[Saved entries]
- Opening Delimiter -

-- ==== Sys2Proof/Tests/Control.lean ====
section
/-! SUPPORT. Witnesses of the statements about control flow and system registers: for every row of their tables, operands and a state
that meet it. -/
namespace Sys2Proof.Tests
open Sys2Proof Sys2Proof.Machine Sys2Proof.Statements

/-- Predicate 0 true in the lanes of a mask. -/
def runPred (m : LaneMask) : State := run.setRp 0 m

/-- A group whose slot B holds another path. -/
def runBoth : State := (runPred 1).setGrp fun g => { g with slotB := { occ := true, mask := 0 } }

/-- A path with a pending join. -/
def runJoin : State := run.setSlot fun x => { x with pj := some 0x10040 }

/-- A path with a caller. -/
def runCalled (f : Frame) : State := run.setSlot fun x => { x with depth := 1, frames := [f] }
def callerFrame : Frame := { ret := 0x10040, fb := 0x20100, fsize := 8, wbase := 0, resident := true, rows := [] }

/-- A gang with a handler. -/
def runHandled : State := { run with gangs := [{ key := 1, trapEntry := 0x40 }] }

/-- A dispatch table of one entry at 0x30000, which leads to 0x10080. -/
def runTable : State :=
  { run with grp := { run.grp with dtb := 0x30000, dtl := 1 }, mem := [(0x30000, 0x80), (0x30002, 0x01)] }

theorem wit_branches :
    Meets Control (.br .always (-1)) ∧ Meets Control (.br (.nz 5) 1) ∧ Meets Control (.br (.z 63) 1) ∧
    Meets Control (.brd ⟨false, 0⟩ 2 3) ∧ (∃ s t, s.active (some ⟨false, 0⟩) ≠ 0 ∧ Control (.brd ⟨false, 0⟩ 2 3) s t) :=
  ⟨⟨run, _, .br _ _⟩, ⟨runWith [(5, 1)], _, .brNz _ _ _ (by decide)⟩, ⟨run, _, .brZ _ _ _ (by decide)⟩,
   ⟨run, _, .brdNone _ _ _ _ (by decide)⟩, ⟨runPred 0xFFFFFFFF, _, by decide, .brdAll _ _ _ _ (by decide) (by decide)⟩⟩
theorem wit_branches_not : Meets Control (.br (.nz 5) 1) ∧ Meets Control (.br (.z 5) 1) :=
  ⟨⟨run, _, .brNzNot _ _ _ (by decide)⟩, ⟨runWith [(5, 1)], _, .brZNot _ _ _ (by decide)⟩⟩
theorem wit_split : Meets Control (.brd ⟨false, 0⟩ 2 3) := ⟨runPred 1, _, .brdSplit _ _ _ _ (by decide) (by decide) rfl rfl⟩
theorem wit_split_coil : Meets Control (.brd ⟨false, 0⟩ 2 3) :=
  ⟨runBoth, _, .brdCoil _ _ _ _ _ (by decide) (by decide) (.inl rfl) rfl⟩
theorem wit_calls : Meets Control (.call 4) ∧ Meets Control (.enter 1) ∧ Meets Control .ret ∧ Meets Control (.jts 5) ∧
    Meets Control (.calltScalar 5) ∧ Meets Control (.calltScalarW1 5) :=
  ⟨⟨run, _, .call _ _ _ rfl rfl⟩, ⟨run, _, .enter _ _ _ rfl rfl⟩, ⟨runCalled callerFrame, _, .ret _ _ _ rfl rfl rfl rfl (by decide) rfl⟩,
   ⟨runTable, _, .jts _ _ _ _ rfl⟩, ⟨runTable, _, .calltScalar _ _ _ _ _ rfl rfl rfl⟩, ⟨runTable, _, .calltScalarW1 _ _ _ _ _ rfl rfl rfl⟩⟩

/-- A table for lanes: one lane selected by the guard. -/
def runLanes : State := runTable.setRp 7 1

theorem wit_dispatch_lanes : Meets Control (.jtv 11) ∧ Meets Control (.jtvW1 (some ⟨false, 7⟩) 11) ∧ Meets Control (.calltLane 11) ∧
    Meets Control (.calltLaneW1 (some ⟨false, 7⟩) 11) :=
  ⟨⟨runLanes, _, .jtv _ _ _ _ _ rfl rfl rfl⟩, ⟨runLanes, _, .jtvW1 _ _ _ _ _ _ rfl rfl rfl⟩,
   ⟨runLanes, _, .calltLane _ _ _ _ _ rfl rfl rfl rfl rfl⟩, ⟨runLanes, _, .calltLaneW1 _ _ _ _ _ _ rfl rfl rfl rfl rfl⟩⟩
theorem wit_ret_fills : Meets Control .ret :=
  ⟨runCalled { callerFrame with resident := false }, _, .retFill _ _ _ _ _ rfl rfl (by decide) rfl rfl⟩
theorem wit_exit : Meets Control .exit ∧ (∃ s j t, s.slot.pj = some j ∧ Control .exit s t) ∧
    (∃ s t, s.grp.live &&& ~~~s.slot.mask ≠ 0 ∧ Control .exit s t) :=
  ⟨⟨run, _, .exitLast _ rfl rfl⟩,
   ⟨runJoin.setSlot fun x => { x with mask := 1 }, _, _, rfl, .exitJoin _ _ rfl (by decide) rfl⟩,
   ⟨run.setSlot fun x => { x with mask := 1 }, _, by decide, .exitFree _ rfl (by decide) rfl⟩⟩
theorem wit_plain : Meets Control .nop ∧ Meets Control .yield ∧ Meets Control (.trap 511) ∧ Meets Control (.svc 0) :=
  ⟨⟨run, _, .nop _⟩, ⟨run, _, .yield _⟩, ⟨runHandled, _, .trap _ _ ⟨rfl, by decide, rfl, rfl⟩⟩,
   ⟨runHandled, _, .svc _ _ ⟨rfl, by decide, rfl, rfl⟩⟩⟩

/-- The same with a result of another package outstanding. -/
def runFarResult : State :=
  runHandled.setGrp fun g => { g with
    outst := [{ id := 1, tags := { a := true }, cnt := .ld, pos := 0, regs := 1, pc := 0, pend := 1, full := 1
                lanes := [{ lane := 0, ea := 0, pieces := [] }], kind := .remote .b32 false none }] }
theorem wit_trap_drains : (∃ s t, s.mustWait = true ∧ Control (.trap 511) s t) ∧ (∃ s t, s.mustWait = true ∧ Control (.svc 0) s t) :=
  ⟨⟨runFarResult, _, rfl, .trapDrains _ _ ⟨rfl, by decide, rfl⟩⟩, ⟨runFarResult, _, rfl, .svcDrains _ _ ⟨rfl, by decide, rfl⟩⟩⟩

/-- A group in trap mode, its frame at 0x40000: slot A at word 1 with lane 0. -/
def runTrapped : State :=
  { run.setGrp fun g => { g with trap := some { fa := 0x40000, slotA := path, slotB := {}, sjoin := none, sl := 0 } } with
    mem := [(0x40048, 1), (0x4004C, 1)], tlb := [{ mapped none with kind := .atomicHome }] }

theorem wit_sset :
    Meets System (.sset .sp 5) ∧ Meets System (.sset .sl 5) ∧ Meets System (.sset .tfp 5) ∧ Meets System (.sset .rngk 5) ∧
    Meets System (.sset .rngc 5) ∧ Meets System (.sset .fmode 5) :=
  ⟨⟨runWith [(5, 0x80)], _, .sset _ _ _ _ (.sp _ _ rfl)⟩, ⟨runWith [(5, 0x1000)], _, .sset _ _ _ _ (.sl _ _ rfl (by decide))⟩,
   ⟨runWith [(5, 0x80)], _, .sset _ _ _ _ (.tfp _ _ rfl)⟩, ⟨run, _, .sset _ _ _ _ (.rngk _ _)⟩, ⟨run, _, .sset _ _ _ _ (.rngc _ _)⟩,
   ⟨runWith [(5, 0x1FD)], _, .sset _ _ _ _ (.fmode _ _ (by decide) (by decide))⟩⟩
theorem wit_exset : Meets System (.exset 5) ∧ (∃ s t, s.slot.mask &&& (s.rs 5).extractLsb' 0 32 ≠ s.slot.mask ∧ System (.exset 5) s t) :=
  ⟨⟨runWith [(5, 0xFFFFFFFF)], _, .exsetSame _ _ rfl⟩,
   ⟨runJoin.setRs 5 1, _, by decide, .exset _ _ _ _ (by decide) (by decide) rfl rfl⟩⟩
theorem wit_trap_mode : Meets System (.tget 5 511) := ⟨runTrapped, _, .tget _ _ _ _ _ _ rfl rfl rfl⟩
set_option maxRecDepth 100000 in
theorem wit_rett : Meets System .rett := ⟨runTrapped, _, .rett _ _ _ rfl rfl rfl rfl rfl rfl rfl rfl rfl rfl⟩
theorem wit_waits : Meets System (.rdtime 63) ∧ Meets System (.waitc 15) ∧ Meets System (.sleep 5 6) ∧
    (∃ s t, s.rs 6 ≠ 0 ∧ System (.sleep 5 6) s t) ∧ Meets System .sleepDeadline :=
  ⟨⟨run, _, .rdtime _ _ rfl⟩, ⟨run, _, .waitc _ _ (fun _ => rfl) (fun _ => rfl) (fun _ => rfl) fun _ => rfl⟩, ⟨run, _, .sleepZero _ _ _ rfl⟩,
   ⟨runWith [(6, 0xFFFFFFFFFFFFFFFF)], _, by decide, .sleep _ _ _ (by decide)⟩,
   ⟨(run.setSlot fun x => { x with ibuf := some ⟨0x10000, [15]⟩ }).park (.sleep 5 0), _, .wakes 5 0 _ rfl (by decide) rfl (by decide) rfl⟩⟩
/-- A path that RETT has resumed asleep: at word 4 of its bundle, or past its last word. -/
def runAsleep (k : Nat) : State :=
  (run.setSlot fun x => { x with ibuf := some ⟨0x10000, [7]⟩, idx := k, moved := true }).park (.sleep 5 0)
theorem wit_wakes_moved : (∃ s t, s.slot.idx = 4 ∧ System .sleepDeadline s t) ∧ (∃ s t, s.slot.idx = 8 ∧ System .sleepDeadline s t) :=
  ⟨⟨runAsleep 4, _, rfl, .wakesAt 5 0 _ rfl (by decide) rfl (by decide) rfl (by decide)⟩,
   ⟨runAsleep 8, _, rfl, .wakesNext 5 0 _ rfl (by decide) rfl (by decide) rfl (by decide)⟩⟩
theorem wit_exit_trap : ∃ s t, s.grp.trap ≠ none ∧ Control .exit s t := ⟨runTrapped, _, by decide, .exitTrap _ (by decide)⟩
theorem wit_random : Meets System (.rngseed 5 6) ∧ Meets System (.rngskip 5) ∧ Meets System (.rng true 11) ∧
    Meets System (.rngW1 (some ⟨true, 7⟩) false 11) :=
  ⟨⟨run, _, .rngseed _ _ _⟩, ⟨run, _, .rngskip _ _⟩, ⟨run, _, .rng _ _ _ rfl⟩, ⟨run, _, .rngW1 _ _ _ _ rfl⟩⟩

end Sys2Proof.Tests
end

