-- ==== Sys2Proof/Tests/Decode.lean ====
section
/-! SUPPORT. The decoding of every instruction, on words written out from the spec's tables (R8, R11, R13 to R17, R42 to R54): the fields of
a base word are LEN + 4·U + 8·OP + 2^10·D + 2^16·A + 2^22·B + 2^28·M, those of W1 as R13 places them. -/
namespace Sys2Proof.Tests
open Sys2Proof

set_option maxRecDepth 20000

- Closing Delimiter -

The problem: Copy the lines above exactly, beginning at the line that has "rfl)⟩, ⟨run, _, .sset" and stopping after the line that has "decide) (by decide))⟩⟩", and omit the rest.

Exercise answer:
   ⟨runWith [(5, 0x80)], _, .sset _ _ _ _ (.tfp _ _ rfl)⟩, ⟨run, _, .sset _ _ _ _ (.rngk _ _)⟩, ⟨run, _, .sset _ _ _ _ (.rngc _ _)⟩,
   ⟨runWith [(5, 0x1FD)], _, .sset _ _ _ _ (.fmode _ _ (by decide) (by decide))⟩⟩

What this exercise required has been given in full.